Tuesday, September 07, 2010

The Fool's Girl by Celia Rees

Violetta is a young noblewoman with a story to tell. She and her companion, Feste, arrive in London looking for succor, and for an icon native to her country and the town that her father once ruled. Taking shelter with Sir John Falstaff and his wife, she finds her host poor and dying. His once-great house is in shambles, much as her country is, and only his wife remains to tend him in his illness.

But through him, Violetta and Feste meet William Shakespeare, and he slowly draws out of them the story of their escape from Illyria and the actions that set its collapse into motion- the marriage of Violetta's parents, and her uncle and his wife. The most trouble, it seems, came from the fact that the "man" that her aunt by marriage had fallen in love with was not, in fact, Violetta's uncle, but her mother, who was her uncle's twin, and pretending at the time to be a man.

Even after their respective marriages, the two women remained unusually close, and Violetta's uncle spent much of his time at sea, apparently feeling somewhat cuckholded by his own sister, even though the two women were not lovers, simply close. Then, one morning, Violetta's mother disappeared, her clothing left on the beach as if she had merely gone for a swim and never returned. Her husband searched for her for weeks, and finally have an empty coffin an elaborate funeral in her stead.

Her friend, Olivia, the woman who had married Violetta's uncle Sebastian, went into deep mourning for her friend, and once more Sebastian abandoned her, leaving the men of his retinue behind, who sent the household into a complete shambles. When only two servants were left, he came back and banished them, but his plans for the city were not over yet.

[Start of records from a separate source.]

-- ==== Sys2Proof/Decode.lean ====
section
/-!
DEFINITION. Decoding and encoding of instruction words (R57 to R81). decodeWord is total on words: it gives the instruction or the
reason of R80 for which the word is refused, in the order of R79 as far as the word alone decides it. The checks that depend on
where the word runs (tile class in a SIMT stream, privilege, prefix order, registers: R79 steps 3 to 5 and 7, R81) are the machine's.
encode writes the word of an instruction from the same tables of chapter 03; an event has no word.

The scheduling fields V and S (R59) stand beside the instruction: schedOf reads them, encode is given them.
-/

namespace Sys2Proof

/-- Bits lo to lo + len - 1 of a bit string. -/
def bits {n : Nat} (w : BitVec n) (lo len : Nat) : BitVec len := w.extractLsb' lo len

/-- Whether bits lo to lo + len - 1 of a word hold a one. -/
def nz (w : Word) (lo len : Nat) : Bool := bits w lo len != 0

/-- The major opcode (R57). -/
def opOf (w : Word) : BitVec 8 := bits w 20 8

/-- The scheduling fields of a word (R57, R59). -/
structure Sched where
  v : BitVec 2
  s : BitVec 2
deriving DecidableEq, Repr

/-- V and S of a word. -/
def schedOf (w : Word) : Sched := ⟨bits w 30 2, bits w 28 2⟩

/-- S as the lane reads it: V other than 00 makes it 00 (R59). -/
def Sched.eff (sc : Sched) : BitVec 2 := if sc.v = 0 then sc.s else 0

/-- The check of R79 step 6 over one word: a reserved value, then a reserved bit, then a reserved scope. -/
def resv (value bit scope : Bool) (i : Instr) : Except UdiReason Instr :=
  if value then .error .reserved else if bit then .error .reservedBit else if scope then .error .reservedScope else .ok i

/-- Opcodes 0x00 to 0x0F (R77), by their low four bits. -/
def decode0x (lo : Nat) (w : Word) : Except UdiReason Instr :=
  match lo with
  | 0 => if w = 0 then .error .allZero else .error .unassigned
  | 1 => resv (nz w 0 2) (false) (false) (.iadd (bits w 14 6) (bits w 8 6) (bits w 2 6))
  | 2 => .ok (.iaddi (bits w 14 6) (bits w 8 6) (bits w 0 8))
  | 3 => resv (nz w 0 2) (false) (false) (.isub (bits w 14 6) (bits w 8 6) (bits w 2 6))
  | 4 => resv (nz w 1 1) (false) (false) (.iadds (bits w 14 6) (bits w 8 6) (bits w 2 6) (bits w 0 1))
  | 5 => resv (nz w 0 2) (false) (false) (.imul (bits w 14 6) (bits w 8 6) (bits w 2 6))
  | 6 => resv (nz w 1 1) (false) (false) (.imulh (bits w 14 6) (bits w 8 6) (bits w 2 6) (bits w 0 1))
  | 7 => resv (nz w 0 2) (false) (false) (.imad (bits w 14 6) (bits w 8 6) (bits w 2 6))
  | 8 => resv (nz w 1 1) (false) (false) (.imadw (bits w 14 6) (bits w 8 6) (bits w 2 6) (bits w 0 1))
  | 9 => resv (nz w 1 1) (false) (false) (.idiv (bits w 14 6) (bits w 8 6) (bits w 2 6) (bits w 0 1))
  | 10 => resv (nz w 1 1) (false) (false) (.irem (bits w 14 6) (bits w 8 6) (bits w 2 6) (bits w 0 1))
  | 11 => resv (nz w 1 1) (false) (false) (.imin (bits w 14 6) (bits w 8 6) (bits w 2 6) (bits w 0 1))
  | 12 => resv (nz w 1 1) (false) (false) (.imax (bits w 14 6) (bits w 8 6) (bits w 2 6) (bits w 0 1))
  | 13 => resv (nz w 0 2) (nz w 2 6) (false) (.iabs (bits w 14 6) (bits w 8 6))
  | 14 => resv (nz w 0 2) (nz w 2 6) (false) (.ineg (bits w 14 6) (bits w 8 6))
  | 15 => .ok (.lea (bits w 14 6) (bits w 8 6) (bits w 2 6) (bits w 0 2))
  | _ => .error .unassigned
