/-- The lines a walk reads at their home slices, those of its leaf and of the path it does not hold. -/
def State.walkLines (s : State) (q : Who) (path : List (Nat × DWord)) (leaf : Nat) : State :=
  let fresh := path.filter fun x => !s.wcache.any fun y => y.cl == q.cl && y.vd == q.vd && y.ctx == q.ctx && y.addr == x.1
  let s := (fresh.filter fun x => pkgOf x.1 = s.fab.pkg).foldl (fun s x => s.l2Use q.vd 0 (localOf x.1 / 64) false false) s
  let s := if (leaf :: fresh.map (·.1)).any fun a => pkgOf a ≠ s.fab.pkg then { s with freeCtr := s.freeCtr + 1 } else s
  if pkgOf leaf = s.fab.pkg then s.l2Use q.vd 0 (localOf leaf / 64) false false else s

/-- A walk for an access, its A and D set at the leaf's home, where the watches of its line see the write (R179, R323), and the leaf installed; `home` reads every entry at its home. A leaf installed by a
read holds D = 0 (R323). -/
def State.walkFor (s : State) (q : Who) (k : Kind) (va : DWord) (home : Bool) : State × TrRes :=
  match s.walk q.cl q.vd q.ctx va home with
  | .fault c _ => (s, .fault c)
  | .leaf a e size path =>
    let pa := pteFrame e + va.toNat % size
    let set := needsSet q.spec k e && (match k with | .prefetch => s.prefGoes q va pa (pteKey e) | _ => true) && (leafCheck q.priv k e).isNone
    let s := (s.walkLines q path a).keepPath q path
    match leafCheck q.priv k e with
    | some c => (s, .fault c)
    | none =>
      let e' := if set then withAD k e else e
      let s := if set ∧ pkgOf a = s.fab.pkg then s.homeWrite q.vd 0 (localOf a) (leBytes 8 e'.toNat) else s
      (s.install q va (if k.isWrite then e' else e' &&& ~~~0x80#64) size, .ok pa (pteKey e'))

/-- Translate of R320 through a context's tables. The compare of R323 is with the entry the structure held, but for D, which an entry that a read
installed holds clear; when the table's entry differs, the path is discarded and the walk starts again at the homes. -/
def State.translateCtx (s : State) (q : Who) (k : Kind) (va : DWord) : State × TrRes :=
  if !canonical va then (s, .fault .prot)
  else
    match s.tlbFind q va with
    | none => s.walkFor q k va false
    | some x =>
      match leafCheck q.priv k x.leaf with
      | some c => (s, .fault c)
      | none =>
        if needsSet q.spec k x.leaf || (x.spec && !q.spec) then
          match s.walk q.cl q.vd q.ctx va false with
          | .leaf _ e _ path => if e ||| 0x80 = x.leaf ||| 0x80 then s.walkFor q k va false else (s.dropPath q path).walkFor q k va true
          | .fault _ path => (s.dropPath q path).walkFor q k va true
        else (s.touchLast q x, .ok (pteFrame x.leaf + va.toNat % x.size) (pteKey x.leaf))

/-- The local identity a Vent thread uses while no context is installed (R381), and at M always (log 12): below 2^45, for a thread of
a partition within the partition's memory and its control block. -/
def State.identity (s : State) (q : Who) (va : DWord) : TrRes :=
  if 2 ^ 45 ≤ va.toNat then .fault .prot
  else
    match q.level, q.vent.bind s.partOfProc with
    | .m, _ => .ok (s.podAddr va.toNat) 0
    | _, some p =>
      if (match (s.part p).desc with | some d => d.owns va.toNat | none => false)
          || (decide (partBlock p ≤ va.toNat) && decide (va.toNat < partBlock p + 0x1000)) then .ok (s.podAddr va.toNat) 0
      else .fault .prot
    | _, none => .fault .prot

/-- Translate(va, kind): through the tables of the requester's view, or by the local identity. -/
def State.translate (s : State) (q : Who) (k : Kind) (va : DWord) : State × TrRes :=
  match s.view q with
  | some (v, c) => s.translateCtx { q with vd := v, ctx := c } k va
  | none => (s, s.identity q va)

/-- The size of the page that the structures give an address of a requester, 0 where none of them holds it. -/
def State.pageOf (s : State) (q : Who) (va : DWord) : Nat :=
  match s.view q with
  | some (v, c) => (s.tlbFind { q with vd := v, ctx := c } va).elim 0 (·.size)
  | none => 0

/-- An access resolved in the order of R54: the pod physical address and the key it is performed under, or a fault. `hidden` marks an
engine write to a shadow's hidden backing. -/
def State.resolve (s : State) (q : Who) (k : Kind) (va : DWord) (hidden : Bool) : State × TrRes :=
  match s.translate q k va with
  | (s, .fault c) => (s, .fault c)
  | (s, .ok pa key) => (s, s.landing q va hidden pa key)

/-! ## Fault requests (R325, R326, R416) -/

/-- A PAGE or RDW fault becomes a request, unless a pending one of its VD, context, 4 KiB page and class takes it in. -/
def State.faultRequest (s : State) (kind : Nat) (cls : TrapClass) (vd ctx : Nat) (va : DWord) (tag : Word) : State :=
  if s.faults.any (fun f => f.vd == vd && f.ctx == ctx && f.cls == cls && f.va.toNat / 4096 == va.toNat / 4096) then s
  else
    let n := s.faultSeq
    State.due { s with faults := s.faults ++ [⟨n, kind, cls, vd, ctx, va, tag, none⟩], faultSeq := n + 1 } [evn .faultRequestPost n]

def Kind.code : Kind → Nat | .read | .prefetch => 0 | .write => 1 | .atomic => 2 | .exec => 3

end Sys2Proof.Machine
end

Meanwhile, in the present, Sebastian has come to London, but also Stephano, the young man who Violetta loves. As Sebastian has taken rulership of Illyria, the Queen's Spymaster contacts Shakespeare to have him keep an eye on Violetta and Feste and to ensure that their conflicts don't carry over to England.

But even Will Shakespeare and the Queen's spymaster can't keep the odious Sebastian from attacking Violetta and Feste in England. While Violetta must deal with Sebastian, and Feste's jealousy of the relationship with Stephano, who he doesn't trust, but whom Violetta loves above all else. As love, frustrated love and bitter jealousy and hatred clash in the characters, Will must help Violetta stay alive and find the missing artifact that Violetta has vowed to bring home. But can he keep her safe from Sebastian's thugs, and his plan to sell her into prostitution in Italy once again, which she just barely escaped the first time?

This book, as adult readers can probably see, is based on Shakespeare's famous play, "Twelfth Night", and we are to presume that this is how he heard about the story and set about writing it as a play. But the play is the background for two of the characters, and only partly, as rest of the play itself unfolds in the pages of the book.

Even if you have seen the play or read it, and know what it is about, Ms. Rees makes the mysteries of the story have real depth. You wonder, along with Feste, whether Stephano is trustworthy or not, and you can also feel his thwarted love for Violetta, and the pain he feels at loving her when she loves another. Not only did he fail to win the race of her love, but he was never in the running- because she had already pledged herself to Stephano.

I found this an interesting story, but people who aren't interested in Shakespeare might find it a tad draggy in parts. The flashbacks are wonderful and kept me interested in the story. I don't know if I'd be as interested in another story in the same sort of vein, but I'd still recommend it.